Related: #162 (independent bug-fix for shell-escape correctness in the current inline path). This issue is additive — a cleaner path for structured prompts — rather than a fix for the escaping bug. Both stand on their own.
Motivation
Task prompts are frequently authored as markdown — code fences, backticks, headings, checklists, price/ID references ($), file globs. Passing markdown through the current tmux command string even after #162 still commits every consumer to perfect shell-quoting of every character Scion might ever consider special. File indirection sidesteps the problem entirely: the content never travels through a shell.
The file:// URI approach is preferred over a new --prompt-file flag because:
- Precedent already exists.
cmd/common.go:132-141 resolves system_prompt: file://prompt.md host-side; the same mechanism applied to task keeps the CLI and inline-config surfaces symmetric.
- No new CLI flag.
scion start <agent> "file:///path/to/task.md" reuses the existing positional arg.

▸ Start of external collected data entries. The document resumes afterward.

/-- The operations of binary32. The magnitude chosen for `num / den` units of 2^-149 is nearest of all finite ones, and of
two equally near the even one, or infinity beyond them. f32Add, f32Sub, f32Mul, f32Div and f32OfInt of finite operands are
the exact sum, difference, product, quotient and integer, rounded once in this way, with the sign of the exact result; an
exact zero sum is +0 unless both terms are negative zeros, and the sign of a zero product or quotient is that of its
operands. A nonzero value divided by zero is an infinity, zero by zero NaN; infinities and NaN operands as IEEE 754 has
them (00_scope R10). -/
def Obligations.Binary32RoundsToNearestEven : Prop :=
  (∀ num den : Nat, 0 < den → roundMagnitude num den < f32InfMagnitude →
    let units : Nat → Int := fun m => (f32Units (BitVec.ofNat 32 m) : Int)
    let away : Nat → Nat := fun m => (units m * den - num).natAbs
    ∀ m, m < f32InfMagnitude →
      away (roundMagnitude num den) ≤ away m ∧
      (m ≠ roundMagnitude num den → away m = away (roundMagnitude num den) → roundMagnitude num den % 2 = 0)) ∧
  (∀ num den : Nat, 0 < den → RoundsTo num den (roundMagnitude num den)) ∧
  let inf : Nat := 0x7F800000
  let neg : F32 → Bool := fun x => x.getLsbD 31
  let mag : F32 → Nat := fun x => x.toNat % 2 ^ 31
  let units : F32 → Nat := fun x => binary32Units (mag x)
  let value : F32 → Int := fun x => if neg x then -(units x : Int) else units x
  let rounded : F32 → Bool → Nat → Nat → Prop := fun r sign num den => neg r = sign ∧ RoundsTo num den (mag r)
  let infinite : F32 → Bool → Prop := fun r sign => neg r = sign ∧ mag r = inf
  let nan : F32 → Prop := fun r => inf < mag r
  (∀ v : Int, rounded (f32OfInt v) (decide (v < 0)) (v.natAbs * 2 ^ 149) 1) ∧
  (∀ x y : F32, mag x < inf → mag y < inf →
    let sum := value x + value y
    let difference := value x - value y
    rounded (f32Add x y) (if sum = 0 then neg x && neg y else decide (sum < 0)) sum.natAbs 1 ∧
    rounded (f32Sub x y) (if difference = 0 then neg x && !neg y else decide (difference < 0)) difference.natAbs 1 ∧
    rounded (f32Mul x y) (neg x != neg y) (units x * units y) (2 ^ 149) ∧
    (units y ≠ 0 → rounded (f32Div x y) (neg x != neg y) (units x * 2 ^ 149) (units y)) ∧
    (units y = 0 → units x ≠ 0 → infinite (f32Div x y) (neg x != neg y)) ∧
    (units y = 0 → units x = 0 → nan (f32Div x y))) ∧
  (∀ x y : F32, mag x = inf → mag y < inf →
    f32Add x y = x ∧ f32Add y x = x ∧ f32Sub x y = x ∧ infinite (f32Sub y x) (!neg x) ∧
    (units y ≠ 0 → infinite (f32Mul x y) (neg x != neg y) ∧ infinite (f32Mul y x) (neg x != neg y)) ∧
    (units y = 0 → nan (f32Mul x y) ∧ nan (f32Mul y x)) ∧
    infinite (f32Div x y) (neg x != neg y) ∧ mag (f32Div y x) = 0 ∧ neg (f32Div y x) = (neg x != neg y)) ∧
  (∀ x y : F32, mag x = inf → mag y = inf →
    (neg x = neg y → f32Add x y = x ∧ nan (f32Sub x y)) ∧ (neg x ≠ neg y → nan (f32Add x y) ∧ f32Sub x y = x) ∧
    infinite (f32Mul x y) (neg x != neg y) ∧ nan (f32Div x y)) ∧
  ∀ x y : F32, nan x ∨ nan y → nan (f32Add x y) ∧ nan (f32Sub x y) ∧ nan (f32Mul x y) ∧ nan (f32Div x y)

/-- QUANT: every COEF[k] is RoundSat16 of one binary32 division of DCTBUF[ZZ[k]] by 8·QT_t[ZZ[k]], nothing else changes,
bits [31:9] must be 0; and RoundSat16 rounds a finite value to the nearest integer, ties away from zero, saturates to
-32768..32767, and takes NaN to 0 (44_fdct R236). -/
def Obligations.QuantRoundsQuotient : Prop :=
  (∀ w : Word, opcodeOf w = 0x13 → w.extractLsb' 9 23 ≠ 0 → legalWord w = false) ∧
  (∀ (t : BitVec 1) (s : State),
    encode (.quant t) = 0x00000013#32 ||| (t.setWidth 32 <<< 8) ∧
    let entry : Nat → Byte := fun n => if t = 1 then s.qt1.getD n 0 else s.qt0.getD n 0
    let quotient : Nat → F32 := fun n => f32Div (s.dctbuf.getD n 0) (f32OfInt (8 * (entry n).toNat))
    exec (.quant t) s =
      .next (completed { s with coef := Vector.ofFn fun k => roundSat16 (quotient (zz k.val)) })) ∧
  (∀ x : F32, f32IsNaN x = true → roundSat16 x = 0) ∧
  (∀ x : F32, f32IsInf x = true → (roundSat16 x).toInt = if f32Sign x then -32768 else 32767) ∧
  ∀ x : F32, f32IsNaN x = false → f32IsInf x = false →
    let v := f32Scaled x
    let one : Int := 2 ^ 149
    let r := (roundSat16 x).toInt
    (32767 * one < v → r = 32767) ∧
    (v < -32768 * one → r = -32768) ∧
    (-32768 * one ≤ v → v ≤ 32767 * one →
      2 * (v - r * one).natAbs ≤ one.natAbs ∧ (2 * (v - r * one).natAbs = one.natAbs → v.natAbs < (r * one).natAbs))

/-! ## Encoder Huffman tables (43_huffman_tables) -/

/-- EHBUILD: HuffSpec with nothing changed exactly when the counts sum above 256, a DC symbol is above 11, a symbol is
repeated, or some length's codes run out; otherwise EHUF t becomes the built table and nothing else changes; bits [31:10]
must be 0 (43_huffman_tables R210, R211, R212). -/
def Obligations.EhbuildBuildsOrRefuses : Prop :=
  (∀ w : Word, opcodeOf w = 0x18 → w.extractLsb' 10 22 ≠ 0 → legalWord w = false) ∧
  ∀ (t : BitVec 2) (s : State),
    encode (.ehbuild t) = 0x00000018#32 ||| (t.setWidth 32 <<< 8) ∧
    let h := s.hspec[t.toFin]
    let count : Nat → Nat := fun l => (h.bits.getD (l - 1) 0).toNat
    let total := ((List.range 16).map fun l => count (l + 1)).sum
    let refused :=
      256 < total ∨
      (t.toNat ≤ 1 ∧ ∃ j, j < total ∧ 11 < (h.vals.getD j 0).toNat) ∨
      (∃ j k, j < k ∧ k < total ∧ h.vals.getD j 0 = h.vals.getD k 0) ∨
      ∃ l, 1 ≤ l ∧ l ≤ 16 ∧ 2 ^ l < ((List.range l).map fun i => count (i + 1) * 2 ^ (l - (i + 1))).sum
    (refused → exec (.ehbuild t) s = .next (failedWith .huffSpec s)) ∧
    (¬ refused → ∃ table, huffBuild t.toFin h = some table ∧
      exec (.ehbuild t) s = .next (completed { s with ehuf := s.ehuf.set t.toFin table }))

/-- A built table: symbol j has its length, BITS[l] of each length l in rising order, and the code that counts up from 0
with a shift at every length boundary, in closed form; symbols not listed have no code; codes fit their lengths; no code is
a prefix of another (43_huffman_tables R210, R212). -/
def Obligations.BuiltCodesPrefixFree : Prop :=
  ∀ (t : Fin 4) (h : HSpec) (table : EHufTable), huffBuild t h = some table →
    let lens := (List.range 16).flatMap fun l => List.replicate (h.bits.getD l 0).toNat (l + 1)
    let entry : Nat → EHufEntry := fun sym => table.getD sym .absent
    lens.length = h.total ∧
    (∀ j, j < h.total →
      (entry (h.vals.getD j 0).toNat).size.toNat = lens.getD j 0 ∧ 1 ≤ lens.getD j 0 ∧ lens.getD j 0 ≤ 16 ∧
      (entry (h.vals.getD j 0).toNat).code.toNat =
        ((List.range j).map fun i => 2 ^ (lens.getD j 0 - lens.getD i 0)).sum) ∧
    (∀ sym, sym < 256 → (∀ j, j < h.total → (h.vals.getD j 0).toNat ≠ sym) → entry sym = .absent) ∧
    (t.val ≤ 1 → ∀ sym, 12 ≤ sym → sym < 256 → entry sym = .absent) ∧
    (∀ sym, sym < 256 → (entry sym).code.toNat < 2 ^ (entry sym).size.toNat) ∧
    ∀ a b, a < 256 → b < 256 → a ≠ b → (entry a).size ≠ 0 → (entry a).size.toNat ≤ (entry b).size.toNat →
      (entry b).code.toNat / 2 ^ ((entry b).size.toNat - (entry a).size.toNat) ≠ (entry a).code.toNat

/-- The tables after reset: the builds do not raise, the window words of 43_huffman_tables R214, and which AC symbols have
a code. -/
def Obligations.EncoderTablesAfterReset : Prop :=
  (∀ t : Fin 4, huffBuild t (hspecRom t) = some (ehufRom t)) ∧
  (let word : Fin 4 → Nat → Word := fun t sym => ((ehufRom t).getD sym .absent).toWord
   word 0 0 = 0x00020000#32 ∧ word 0 1 = 0x00030002#32 ∧ word 0 11 = 0x000901FE#32 ∧
   word 1 0 = 0x00020000#32 ∧ word 1 11 = 0x000B07FE#32 ∧
   word 2 0x00 = 0x0004000A#32 ∧ word 2 0x01 = 0x00020000#32 ∧ word 2 0x0A = 0x0010FF83#32 ∧
   word 2 0x11 = 0x0004000C#32 ∧ word 2 0xF0 = 0x000B07F9#32 ∧ word 2 0xFA = 0x0010FFFE#32 ∧
   word 3 0x00 = 0x00020000#32 ∧ word 3 0x03 = 0x0004000A#32 ∧ word 3 0x1A = 0x0010FF8B#32 ∧
   word 3 0xF0 = 0x000A03FA#32 ∧ word 3 0xF1 = 0x000F7FC3#32 ∧ word 3 0xFA = 0x0010FFFE#32) ∧
  ∀ sym, sym < 256 → ∀ t : Fin 4, 2 ≤ t.val →
    (((ehufRom t).getD sym .absent).size ≠ 0 ↔
      (1 ≤ sym % 16 ∧ sym % 16 ≤ 10) ∨ sym = 0x00 ∨ sym = 0xF0)

/-! ## The entropy encoder (45_entropy) -/

/-- PutBits: ECS_LEN grows by OutBytes of the bits appended; the bytes from the old ECS_LEN on are stuffed and, without
their stuff bytes and followed by the bits now pending, are exactly the bits that were pending and the bits appended,
whatever the host placed before them; so a stuffed segment stays stuffed and its bits grow by exactly those appended; at
most 7 bits stay pending; nothing outside the bytes emitted changes (45_entropy R260, R261, R264, R268 (3)). -/
def Obligations.PutBitsAppendsBits : Prop :=
  ∀ (s : State) (bits : List Bool), s.pbits.length ≤ 7 →
    s.ecsLen.toNat + outBytes s.pbits bits < 2 ^ 32 →
    let u := s.putBits bits
    u = { s with mem := u.mem, ecsLen := BitVec.ofNat 32 (s.ecsLen.toNat + outBytes s.pbits bits), pbits := u.pbits } ∧
    u.pbits.length ≤ 7 ∧
    stuffedBytes (u.ecsFrom s.ecsLen.toNat) ∧
    bitsOfStuffed (u.ecsFrom s.ecsLen.toNat) ++ u.pbits = s.pbits ++ bits ∧
    (s.Stuffed → u.Stuffed ∧ u.codedBits = s.codedBits ++ bits) ∧
    ∀ a, a < ecsBase + s.ecsLen.toNat ∨ ecsBase + s.ecsLen.toNat + outBytes s.pbits bits ≤ a →
      u.readByte a = s.readByte a

/-- The s value bits of a nonzero v of size category s: v itself with its top bit 1 when positive, the complement of its
magnitude with its top bit 0 when negative; and the examples (45_entropy R262). -/
def Obligations.ValueBitsOfSizeCategory : Prop :=
  (∀ v : Int, v ≠ 0 →
    let size := bitlen v.natAbs
    1 ≤ size ∧ valueBits v size < 2 ^ size ∧
    (0 < v → (valueBits v size : Int) = v ∧ 2 ^ (size - 1) ≤ valueBits v size) ∧
    (v < 0 → (valueBits v size : Int) = 2 ^ size - 1 + v ∧ valueBits v size < 2 ^ (size - 1))) ∧
  valueBits 1 1 = 1 ∧ valueBits (-1) 1 = 0 ∧ valueBits 3 2 = 0b11 ∧ valueBits (-2) 2 = 0b01 ∧
  valueBits (-3) 2 = 0b00 ∧ valueBits (-1024) 11 = 0b01111111111

/-- The fields of a block. A block of component c is its DC fields, coded with EHUF0 for Y and EHUF1 for Cb and Cr from
the difference COEF[0] − PRED[c], then its AC fields, coded with EHUF2 for Y and EHUF3 for Cb and Cr. A symbol's field is
its CODE on SIZE bits, and none with SIZE 0. The DC part is the code of the difference's size, then, for a size above 0,
that many value bits; a size above 11 is refused. In the AC part n zeros before a nonzero v are one ZRL for each 16 of them
and the symbol of the rest with v's size, then the value bits; zeros that reach the end are EOB alone; a block that ends in
a nonzero has no EOB (45_entropy R263). -/
def Obligations.AcRunLengthFields : Prop :=
  (∀ (s : State) (c : Component), s.blockBits c = do
    let dc ← dcFields (if c = .y then s.ehuf[0] else s.ehuf[1]) ((s.coef.getD 0 0).toInt -
      (match c with | .y => s.pred[0] | .cb => s.pred[1] | .cr => s.pred[2]).toInt)
    let ac ← acFields (if c = .y then s.ehuf[2] else s.ehuf[3]) 0
      ((List.range 63).map fun k => (s.coef.getD (k + 1) 0).toInt)
    some (dc ++ ac)) ∧
  (∀ (table : EHufTable) (sym : Nat), sym < 256 →
    codeField table sym = if (table.getD sym .absent).size.toNat = 0 then none
      else some ((table.getD sym .absent).code.toNat, (table.getD sym .absent).size.toNat)) ∧
  (∀ (table : EHufTable) (diff : Int) (size : Nat), size = bitlen diff.natAbs →
    (11 < size → dcFields table diff = none) ∧
    (size ≤ 11 → codeField table size = none → dcFields table diff = none) ∧
    (∀ code : Field, size ≤ 11 → codeField table size = some code →
      dcFields table diff = some (if diff = 0 then [code] else [code, (valueBits diff size, size)]))) ∧
  (∀ (table : EHufTable) (n : Nat) (v : Int) (rest : List Int), v ≠ 0 →
    acFields table 0 (List.replicate n 0 ++ v :: rest) =
      if 10 < bitlen v.natAbs then none
      else do
        let zrl ← if n < 16 then some [] else (codeField table 0xF0).map (List.replicate (n / 16))
        let code ← codeField table (n % 16 * 16 + bitlen v.natAbs)
        let more ← acFields table 0 rest
        some (zrl ++ [code, (valueBits v (bitlen v.natAbs), bitlen v.natAbs)] ++ more)) ∧
  (∀ (table : EHufTable) (n : Nat), 0 < n →
    acFields table 0 (List.replicate n 0) = (codeField table 0x00).map fun eob => [eob]) ∧
  ∀ table : EHufTable, acFields table 0 [] = some []

/-- With the reset tables EncodeRange arises only from a DC difference of size 12 or more or an AC coefficient of size 11
or more (45_entropy R263). -/
def Obligations.EncodeRangeOnlyFromSizes : Prop :=
  ∀ (s : State) (c : Component), (∀ t : Fin 4, s.ehuf[t] = ehufRom t) →
    (s.blockBits c = none ↔
      11 < bitlen ((s.coef.getD 0 0).toInt - s.predOf c).natAbs ∨
      ∃ k, 1 ≤ k ∧ k < 64 ∧ 10 < bitlen (s.coef.getD k 0).toInt.natAbs)

/-- The coding of a block loses nothing: with built tables and equal predictors, two blocks with the same bits are the
same block (45_entropy R263, 43_huffman_tables R212). -/
def Obligations.BlockCodingIsLossless : Prop :=
  ∀ (s u : State) (c : Component) (f g : List Field),
    (∀ t : Fin 4, ∃ h, huffBuild t h = some s.ehuf[t]) → u.ehuf = s.ehuf → u.predOf c = s.predOf c →
    s.blockBits c = some f → u.blockBits c = some g → bitsOfFields f = bitsOfFields g → u.coef = s.coef
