-- ==== Sys2Proof/Laws/State.lean ====
section
/-! SUPPORT. What each single-field update of the state leaves in each field: one lemma per field per update, all true
by rfl, so that no proof unfolds a record update. -/

namespace Sys2Proof.Machine

variable (s : State)

/-! ## setIrqEn -/

@[simp] theorem State.setIrqEn_irqEn (v : Bool) : (s.setIrqEn v).irqEn = v := rfl
@[simp] theorem State.setIrqEn_status (v : Bool) : (s.setIrqEn v).status = s.status := rfl
@[simp] theorem State.setIrqEn_pending (v : Bool) : (s.setIrqEn v).pending = s.pending := rfl
@[simp] theorem State.setIrqEn_result (v : Bool) : (s.setIrqEn v).result = s.result := rfl
@[simp] theorem State.setIrqEn_inLen (v : Bool) : (s.setIrqEn v).inLen = s.inLen := rfl
@[simp] theorem State.setIrqEn_brPos (v : Bool) : (s.setIrqEn v).brPos = s.brPos := rfl
@[simp] theorem State.setIrqEn_outLen (v : Bool) : (s.setIrqEn v).outLen = s.outLen := rfl
@[simp] theorem State.setIrqEn_ecsLen (v : Bool) : (s.setIrqEn v).ecsLen = s.ecsLen := rfl
@[simp] theorem State.setIrqEn_pbits (v : Bool) : (s.setIrqEn v).pbits = s.pbits := rfl
@[simp] theorem State.setIrqEn_pred (v : Bool) : (s.setIrqEn v).pred = s.pred := rfl
@[simp] theorem State.setIrqEn_errCmd (v : Bool) : (s.setIrqEn v).errCmd = s.errCmd := rfl
@[simp] theorem State.setIrqEn_errPos (v : Bool) : (s.setIrqEn v).errPos = s.errPos := rfl
@[simp] theorem State.setIrqEn_inSize (v : Bool) : (s.setIrqEn v).inSize = s.inSize := rfl
@[simp] theorem State.setIrqEn_outSize (v : Bool) : (s.setIrqEn v).outSize = s.outSize := rfl
@[simp] theorem State.setIrqEn_ecsSize (v : Bool) : (s.setIrqEn v).ecsSize = s.ecsSize := rfl
@[simp] theorem State.setIrqEn_lens (v : Bool) : (s.setIrqEn v).lens = s.lens := rfl
@[simp] theorem State.setIrqEn_hlen0 (v : Bool) : (s.setIrqEn v).hlen0 = s.hlen0 := rfl
@[simp] theorem State.setIrqEn_hlen1 (v : Bool) : (s.setIrqEn v).hlen1 = s.hlen1 := rfl
@[simp] theorem State.setIrqEn_hlen2 (v : Bool) : (s.setIrqEn v).hlen2 = s.hlen2 := rfl
@[simp] theorem State.setIrqEn_qt0 (v : Bool) : (s.setIrqEn v).qt0 = s.qt0 := rfl
@[simp] theorem State.setIrqEn_qt1 (v : Bool) : (s.setIrqEn v).qt1 = s.qt1 := rfl
@[simp] theorem State.setIrqEn_blk (v : Bool) : (s.setIrqEn v).blk = s.blk := rfl
@[simp] theorem State.setIrqEn_dctbuf (v : Bool) : (s.setIrqEn v).dctbuf = s.dctbuf := rfl
@[simp] theorem State.setIrqEn_coef (v : Bool) : (s.setIrqEn v).coef = s.coef := rfl
@[simp] theorem State.setIrqEn_hspec (v : Bool) : (s.setIrqEn v).hspec = s.hspec := rfl
@[simp] theorem State.setIrqEn_ehuf (v : Bool) : (s.setIrqEn v).ehuf = s.ehuf := rfl
@[simp] theorem State.setIrqEn_mem (v : Bool) : (s.setIrqEn v).mem = s.mem := rfl
@[simp] theorem State.setIrqEn_bus (v : Bool) : (s.setIrqEn v).bus = s.bus := rfl
@[simp] theorem State.setIrqEn_reads (v : Bool) : (s.setIrqEn v).reads = s.reads := rfl

/-! ## setStatus -/

@[simp] theorem State.setStatus_irqEn (v : Status) : (s.setStatus v).irqEn = s.irqEn := rfl
@[simp] theorem State.setStatus_status (v : Status) : (s.setStatus v).status = v := rfl
@[simp] theorem State.setStatus_pending (v : Status) : (s.setStatus v).pending = s.pending := rfl
@[simp] theorem State.setStatus_result (v : Status) : (s.setStatus v).result = s.result := rfl
@[simp] theorem State.setStatus_inLen (v : Status) : (s.setStatus v).inLen = s.inLen := rfl
@[simp] theorem State.setStatus_brPos (v : Status) : (s.setStatus v).brPos = s.brPos := rfl
@[simp] theorem State.setStatus_outLen (v : Status) : (s.setStatus v).outLen = s.outLen := rfl
@[simp] theorem State.setStatus_ecsLen (v : Status) : (s.setStatus v).ecsLen = s.ecsLen := rfl
@[simp] theorem State.setStatus_pbits (v : Status) : (s.setStatus v).pbits = s.pbits := rfl
@[simp] theorem State.setStatus_pred (v : Status) : (s.setStatus v).pred = s.pred := rfl
@[simp] theorem State.setStatus_errCmd (v : Status) : (s.setStatus v).errCmd = s.errCmd := rfl
@[simp] theorem State.setStatus_errPos (v : Status) : (s.setStatus v).errPos = s.errPos := rfl
@[simp] theorem State.setStatus_inSize (v : Status) : (s.setStatus v).inSize = s.inSize := rfl
@[simp] theorem State.setStatus_outSize (v : Status) : (s.setStatus v).outSize = s.outSize := rfl
@[simp] theorem State.setStatus_ecsSize (v : Status) : (s.setStatus v).ecsSize = s.ecsSize := rfl
@[simp] theorem State.setStatus_lens (v : Status) : (s.setStatus v).lens = s.lens := rfl
@[simp] theorem State.setStatus_hlen0 (v : Status) : (s.setStatus v).hlen0 = s.hlen0 := rfl
@[simp] theorem State.setStatus_hlen1 (v : Status) : (s.setStatus v).hlen1 = s.hlen1 := rfl
@[simp] theorem State.setStatus_hlen2 (v : Status) : (s.setStatus v).hlen2 = s.hlen2 := rfl
@[simp] theorem State.setStatus_qt0 (v : Status) : (s.setStatus v).qt0 = s.qt0 := rfl
@[simp] theorem State.setStatus_qt1 (v : Status) : (s.setStatus v).qt1 = s.qt1 := rfl
@[simp] theorem State.setStatus_blk (v : Status) : (s.setStatus v).blk = s.blk := rfl
@[simp] theorem State.setStatus_dctbuf (v : Status) : (s.setStatus v).dctbuf = s.dctbuf := rfl
@[simp] theorem State.setStatus_coef (v : Status) : (s.setStatus v).coef = s.coef := rfl
@[simp] theorem State.setStatus_hspec (v : Status) : (s.setStatus v).hspec = s.hspec := rfl
@[simp] theorem State.setStatus_ehuf (v : Status) : (s.setStatus v).ehuf = s.ehuf := rfl
@[simp] theorem State.setStatus_mem (v : Status) : (s.setStatus v).mem = s.mem := rfl
@[simp] theorem State.setStatus_bus (v : Status) : (s.setStatus v).bus = s.bus := rfl
@[simp] theorem State.setStatus_reads (v : Status) : (s.setStatus v).reads = s.reads := rfl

- Composable with inline-config. A grove-level
scion-agent.yaml can declare task: file://prompt.md just like it already can for system_prompt.
Current state
pkg/agent/provision.go:284-288 writes the task string to <agentDir>/prompt.md on the host at provision time. pkg/agent/run.go:147-163 reads it back if the CLI task is empty, or overwrites it with the current task if provided. But the file itself is never mounted into the container — each harness receives the task as an inline CLI arg:
pkg/harness/claude_code.go:83-85 — bare positional argpkg/harness/gemini_cli.go:82-84 — --prompt-interactive <task>pkg/harness/codex.go:68-70 — positional argpkg/harness/opencode.go:67-70 — --prompt <task>
The mount primitives needed to change this already exist:
pkg/runtime/common.go:607-682 — writeFileSecrets() — stages host file and emits -v host:container:ro mount specpkg/runtime/common.go:560-602 — applyResolvedAuth() — api.FileMapping{SourcePath, ContainerPath} → mount argregisterMount flow in buildCommonRunArgs — the spot a prompt mount would hook into
Proposed design
Resolution:
cmd/common.go — when the task string (CLI positional arg or scion-agent.yaml task: field) starts with file://, resolve the path on the host (tilde-expand; relative paths resolved against grove root).pkg/agent/run.go — copy/symlink the resolved file into <agentDir>/prompt.md if not already there (i.e., unify with the existing prompt.md path rather than introducing a second location). Fail loudly if the source file doesn't exist.pkg/runtime/common.go / buildCommonRunArgs — append a -v <agentDir>/prompt.md:/home/scion/prompt.md:ro mount to the run args (container path can be any stable location; /home/scion/prompt.md matches the "home-adjacent" convention used by other mounts).- Each harness's
GetCommand — when the task was file-resolved, pass the container-side path as the task arg instead of the file contents. Concretely: the harnesses use whatever flag/positional they already use today, but the value is /home/scion/prompt.md (shell-safe literal) rather than the file's contents.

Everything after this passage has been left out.